Indeed, it’s tempting to see this proxy war as an extension of that other proxy war – Libya as Syria Part II.  With the vicious war of attrition in Syria grinding to a halt, Turkey and Russia are now squaring up to each other in a new arena.  The recent GNA victories are due in no small part to the men and materiel transferred by Turkey from Syria to Libya.  Turkish-paid mercenaries and rebel groups recently fighting against Assad are now fighting against the forces of Marshal Kalifa Haftar, the leader of the LNA.  Turkish drones appear to have tipped the war in the GNA’s favour.

Similarly, Marshal Haftar’s LNA is supported by men and material provided by Russia.  Thousands of Russian, Sudanese and Syrian mercenaries, recently fighting for Assad, are now fighting for the Marshal.  What really put the fall of al-Watiya in the news this week was the seizure and destruction of a number of Russian-made Pantsir missile systems, the retreat of the infamous Russian mercenary outfit the Wagner Group and the arrival in Libya of Russian fighter jets from an airbase in Syria (where, according to the Pentagon, they were repainted to hide their origins).

It would be a mistake, however, to see the Libyan conflict as an extension of the Syrian conflict.  The issue at the centre of the war in Libya is quite different from the issue at the centre of the war in Syria.  This difference is quite remarkable, largely unreported and of great significance to the Middle East and to the Islamic world as a whole.

The war in Syria, initially a rebellion against Assad’s repressive regime, became a stage for the region’s two would-be super-powers – Saudi Arabia and Iran – to slug it out for supremacy in the Middle East.  Iran, being the region’s Shia power, backed the Shia regime of Assad; Saudi, being the region’s Sunni power, backed the largely Sunni opposition to Assad.  The struggle developed along Shia v.

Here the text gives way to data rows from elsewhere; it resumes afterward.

theorem onFence_kept (f : Frame) (s : State) : Kept s (onFence f s) := by
  refine request_kept (fun r _ => ?_)
  unfold applyFence
  split
  · exact reply_kept ..
  · exact (fenceSlots_steady ..).toMovement.finish_kept ..

theorem foldl_kept {β : Type} {f : State → β → State} (h : ∀ s b, Kept s (f s b)) (bs : List β) (s : State) : Kept s (bs.foldl f s) := by
  induction bs generalizing s with
  | nil => exact Kept.refl s
  | cons b bs ih => exact (h s b).trans (ih _)

theorem onUnfence_kept (f : Frame) (s : State) : Kept s (onUnfence f s) := by
  refine request_kept (fun r _ => ?_)
  unfold applyUnfence
  split
  · exact reply_kept ..
  · exact (foldl_kept (f := unfenceSlot) (fun _ _ => setNode_kept ..) _ s).trans (reply_kept ..)

theorem sendFrame_kept (p : Port) (dst : EthAddr) (k : Kind) (fl : Byte) (tag : BitVec 32) (body : List Byte) (s : State) :
    Kept s (sendFrame p dst k fl tag body s) :=
  (sendFrame_steady p dst k fl tag body s).toMovement.kept_of_lanes rfl

theorem startProbeTimer_kept (s : State) : Kept s (startProbeTimer s) :=
  Kept.of_same rfl rfl (fun _ => rfl) rfl rfl rfl rfl ⟨rfl, rfl, rfl, rfl, rfl, rfl, rfl⟩

theorem probeExpiry_kept (s : State) : Kept s (probeExpiry s) := by
  unfold probeExpiry
  split
  · refine (startProbeTimer_kept s).trans (foldl_kept (fun u k => ?_) _ _)
    unfold sendProbe
    split
    · exact Kept.refl _
    · exact (setNode_kept ..).trans (sendFrame_kept ..)
  · exact Kept.refl s

theorem onProbeAck_kept (f : Frame) (s : State) : Kept s (onProbeAck f s) := by
  refine nodeAnswer_kept (fun a _ => ?_)
  unfold applyProbeAck
  split
  · exact count_kept ..
  · split
    · refine Movement.settle_kept ?_
      exact (((setNode_steady ..).trans (Steady.foldl (fun _ _ => enterWaiting_steady ..) _ _)).trans (raise_steady ..)).toMovement
    · split
      · exact Kept.refl s
      · exact count_kept ..

/-! ### Modes, ports, links, wake -/

theorem setMode_lanes (m : Mode) (s : State) : (setMode m s).lanes = s.lanes := by
  unfold setMode
  split <;> rfl

theorem setMode_mode (m : Mode) (s : State) : (setMode m s).mode = m := by
  unfold setMode
  split
  · assumption
  · rfl

theorem allIdle_of_lanes {s t : State} (h : t.lanes = s.lanes) : allIdle t = allIdle s :=
  allIdle_congr (fun i => by simp only [laneAt, h])

/-- The fields of the control part that a change of mode leaves. -/
theorem setMode_fields (m : Mode) (s : State) :
    (setMode m s).pacing = s.pacing ∧ (setMode m s).settings = s.settings ∧ (setMode m s).lease = s.lease
      ∧ (setMode m s).portA = s.portA ∧ (setMode m s).portB = s.portB := by
  unfold setMode
  split <;> exact ⟨rfl, rfl, rfl, rfl, rfl⟩

/-- A change of mode leaves the table. -/
theorem setMode_table (m : Mode) (s : State) : SameTables s (setMode m s) := by
  unfold setMode
  split <;> exact ⟨rfl, rfl, rfl, rfl, rfl, rfl, rfl⟩

/-- A change to READY with every lane IDLE. -/
theorem Movement.setReady_kept {s u v : State} (h : Movement s u) (g : SameTables u v) (hb : BudgetLaw u → BudgetLaw v) (hi : allIdle v = true) :
    Kept s (setMode .ready v) := by
  obtain ⟨h1, h2, -⟩ := setMode_fields .ready v
  have hi' : allIdle (setMode .ready v) = true := (allIdle_of_lanes (setMode_lanes ..)).trans hi
  exact h.kept_after (g.trans (setMode_table ..)) (fun _ => AuthorityLaw.of_ready (setMode_mode ..))
    (fun x => (hb (BudgetLaw.of_control h.control x)).of_same h1 h2) (fun _ => LaneModeLaw.of_ready (setMode_mode ..) hi')
    (fun _ _ => ReserveLaw.of_idle hi')

/-- A change to REBUILD while a lease is held and a port is able to send (R156). -/
theorem setRebuild_kept {s : State} (h : rebuildAllowed s = true) : Kept s (setMode .rebuild s) := by
  obtain ⟨h1, h2, h3, h4, h5⟩ := setMode_fields .rebuild s
  have hm := setMode_mode .rebuild s
  simp only [rebuildAllowed, Bool.and_eq_true] at h
  refine (setMode_table ..).kept (fun _ => ?_) (fun hb => hb.of_same h1 h2) (fun _ => ?_)
    (fun _ => ReserveLaw.of_le (backgroundLanes_of_lanes (setMode_lanes ..)) (by rw [h2]))
  · refine ⟨fun _ => by rw [h3]; exact h.1, ?_⟩
    rw [hm]
    have hp : portsAllowed (setMode .rebuild s) .rebuild = portsAllowed s .rebuild := by
      simp only [portsAllowed, ableToSend, portAt, h4, h5]
    rw [hp]
    exact h.2
  · unfold LaneModeLaw
    rw [hm]
    exact ⟨fun x => (by rcases x with x | x <;> cases x), fun x => (by cases x)⟩

theorem portsAllowed_park (s : State) :
    portsAllowed { s with portA := parkPort s.portA, portB := parkPort s.portB } .dormant = true := by
  have h : ∀ p : PortRegs, ((parkPort p).state != .on) = true := by
    intro p
    unfold parkPort
    cases hp : p.state <;> simp
  simp only [portsAllowed, h, Bool.and_self]

theorem enterDormant_kept {s : State} (hi : LaneModeLaw s → allIdle s = true) : Kept s (enterDormant s) := by
  unfold enterDormant
  have hg : SameTables s { s with portA := parkPort s.portA, portB := parkPort s.portB } := ⟨rfl, rfl, rfl, rfl, rfl, rfl, rfl⟩
  have hp := portsAllowed_park s
  have hlanes : ({ s with portA := parkPort s.portA, portB := parkPort s.portB } : State).lanes = s.lanes := rfl
  have hb : BudgetLaw s → BudgetLaw { s with portA := parkPort s.portA, portB := parkPort s.portB } := fun h => h
  generalize ({ s with portA := parkPort s.portA, portB := parkPort s.portB } : State) = u at hg hp hlanes hb ⊢
  obtain ⟨h1, h2, h3, h4, h5⟩ := setMode_fields .dormant u
  have hm := setMode_mode .dormant u
  have hidle : LaneModeLaw s → allIdle (setMode .dormant u) = true := fun hl =>
    (allIdle_of_lanes ((setMode_lanes ..).trans hlanes)).trans (hi hl)
  refine (hg.trans (setMode_table ..)).kept (fun _ => ?_) (fun x => (hb x).of_same h1 h2) (fun hl => ?_) (fun hl _ => ReserveLaw.of_idle (hidle hl))
  · refine ⟨fun x => (by rw [hm] at x; cases x), ?_⟩
    rw [hm]
    simpa only [portsAllowed, h4, h5] using hp
  · unfold LaneModeLaw
    rw [hm]
    exact ⟨fun _ => hidle hl, fun x => by cases x⟩

theorem leaveDormant_kept {s : State} (hm : s.mode = .dormant) : Kept s (leaveDormant s) := by
  unfold leaveDormant
  have hi : LaneModeLaw s → allIdle (setMode .ready { s with portA := resumePort s.portA, portB := resumePort s.portB }) = true := fun hl =>
    (allIdle_of_lanes ((setMode_lanes ..).trans rfl)).trans (hl.1 (Or.inl hm))
  have hr := setMode_mode .ready { s with portA := resumePort s.portA, portB := resumePort s.portB }
  obtain ⟨h1, h2, -⟩ := setMode_fields .ready { s with portA := resumePort s.portA, portB := resumePort s.portB }
  have hg : SameTables s { s with portA := resumePort s.portA, portB := resumePort s.portB } := ⟨rfl, rfl, rfl, rfl, rfl, rfl, rfl⟩
  exact (hg.trans (setMode_table ..)).kept (fun _ => AuthorityLaw.of_ready hr)
    (fun hb => BudgetLaw.of_same h1 h2 hb) (fun hl => LaneModeLaw.of_ready hr (hi hl)) (fun hl _ => ReserveLaw.of_idle (hi hl))

/-- The entry into DRAIN from REBUILD, its lease held or just ended (R157). -/
theorem enterDrain_kept {s u : State} (hg : SameTables s u) (hp : u.pacing = s.pacing) (hs : u.settings = s.settings) (hlanes : u.lanes = s.lanes)
    (hports : ∀ m, portsAllowed u m = portsAllowed s m) (hm : s.mode = .rebuild) : Kept s (enterDrain u) := by
  obtain ⟨h1, h2, h3, h4, h5⟩ := setMode_fields .drain u
  have hd := setMode_mode .drain u
  unfold enterDrain endDrain
  split
  case isTrue hi =>
    exact Movement.setReady_kept (Movement.refl s) (hg.trans (setMode_table ..)) (fun hb => hb.of_same (h1.trans hp) (h2.trans hs)) hi.2
  case isFalse hi =>
    refine (hg.trans (setMode_table ..)).kept (fun h => ⟨fun x => (by rw [hd] at x; cases x), ?_⟩) (fun hb => hb.of_same (h1.trans hp) (h2.trans hs))
      (fun _ => ⟨fun x => ?_, fun _ => Bool.eq_false_iff.mpr (fun x => hi ⟨hd, x⟩)⟩)
      (fun _ => ReserveLaw.of_le (backgroundLanes_of_lanes ((setMode_lanes ..).trans hlanes)) (by rw [h2, hs]))
    · rw [hd]
      have hpm : portsAllowed (setMode .drain u) .drain = portsAllowed s .rebuild := by
        rw [← hports .rebuild]
        simp only [portsAllowed, ableToSend, portAt, h4, h5]
      rw [hpm, ← hm]
      exact h.2
    · rw [hd] at x
      rcases x with x | x <;> cases x

theorem changeMode_kept {m : Mode} {s : State} (h : modeChangeTaken s m = true) : Kept s (changeMode m s) := by
  unfold modeChangeTaken at h
  unfold changeMode
  cases hs : s.mode <;> cases m <;> simp only [hs, Bool.false_eq_true] at h ⊢
  · exact Kept.refl s
  · exact leaveDormant_kept hs
  · exact enterDormant_kept (fun hl => hl.1 (Or.inr hs))
  · exact Kept.refl s
  · exact setRebuild_kept h
  · exact Kept.refl s
  · exact enterDrain_kept (SameTables.refl s) rfl rfl rfl (fun _ => rfl) hs
  · exact (returnAllLanes_steady s).toMovement.setReady_kept (SameTables.refl _) id (returnAllLanes_idle s)
  · exact setRebuild_kept h
  · exact Kept.refl s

Sunni sectarian lines, with the Sunni power Turkey backing the rebels alongside Saudi, and the Shia militias of Iraq supporting Assad alongside Iran.  (Russia’s involvement is a matter of global power politics rather than regional sectarianism; Moscow backs the anti-West, anti-USA Iran and Assad in their opposition to the pro-West, pro-USA Saudi and the Sunni Gulf States.)

But the conflict in Libya isn’t the Sunni v. Shia conflict.  It’s a conflict between two opposing and hostile camps within the Sunni world.  One camp is occupied by ‘establishment’ Islam, upheld by conservative, autocratic, hierarchical regimes such as Saudi Arabia; the other camp is occupied by revolutionary ‘political’ Islam, by the ‘populist’, grass-roots movements of Islamist groups best exemplified by the Muslim Brotherhood.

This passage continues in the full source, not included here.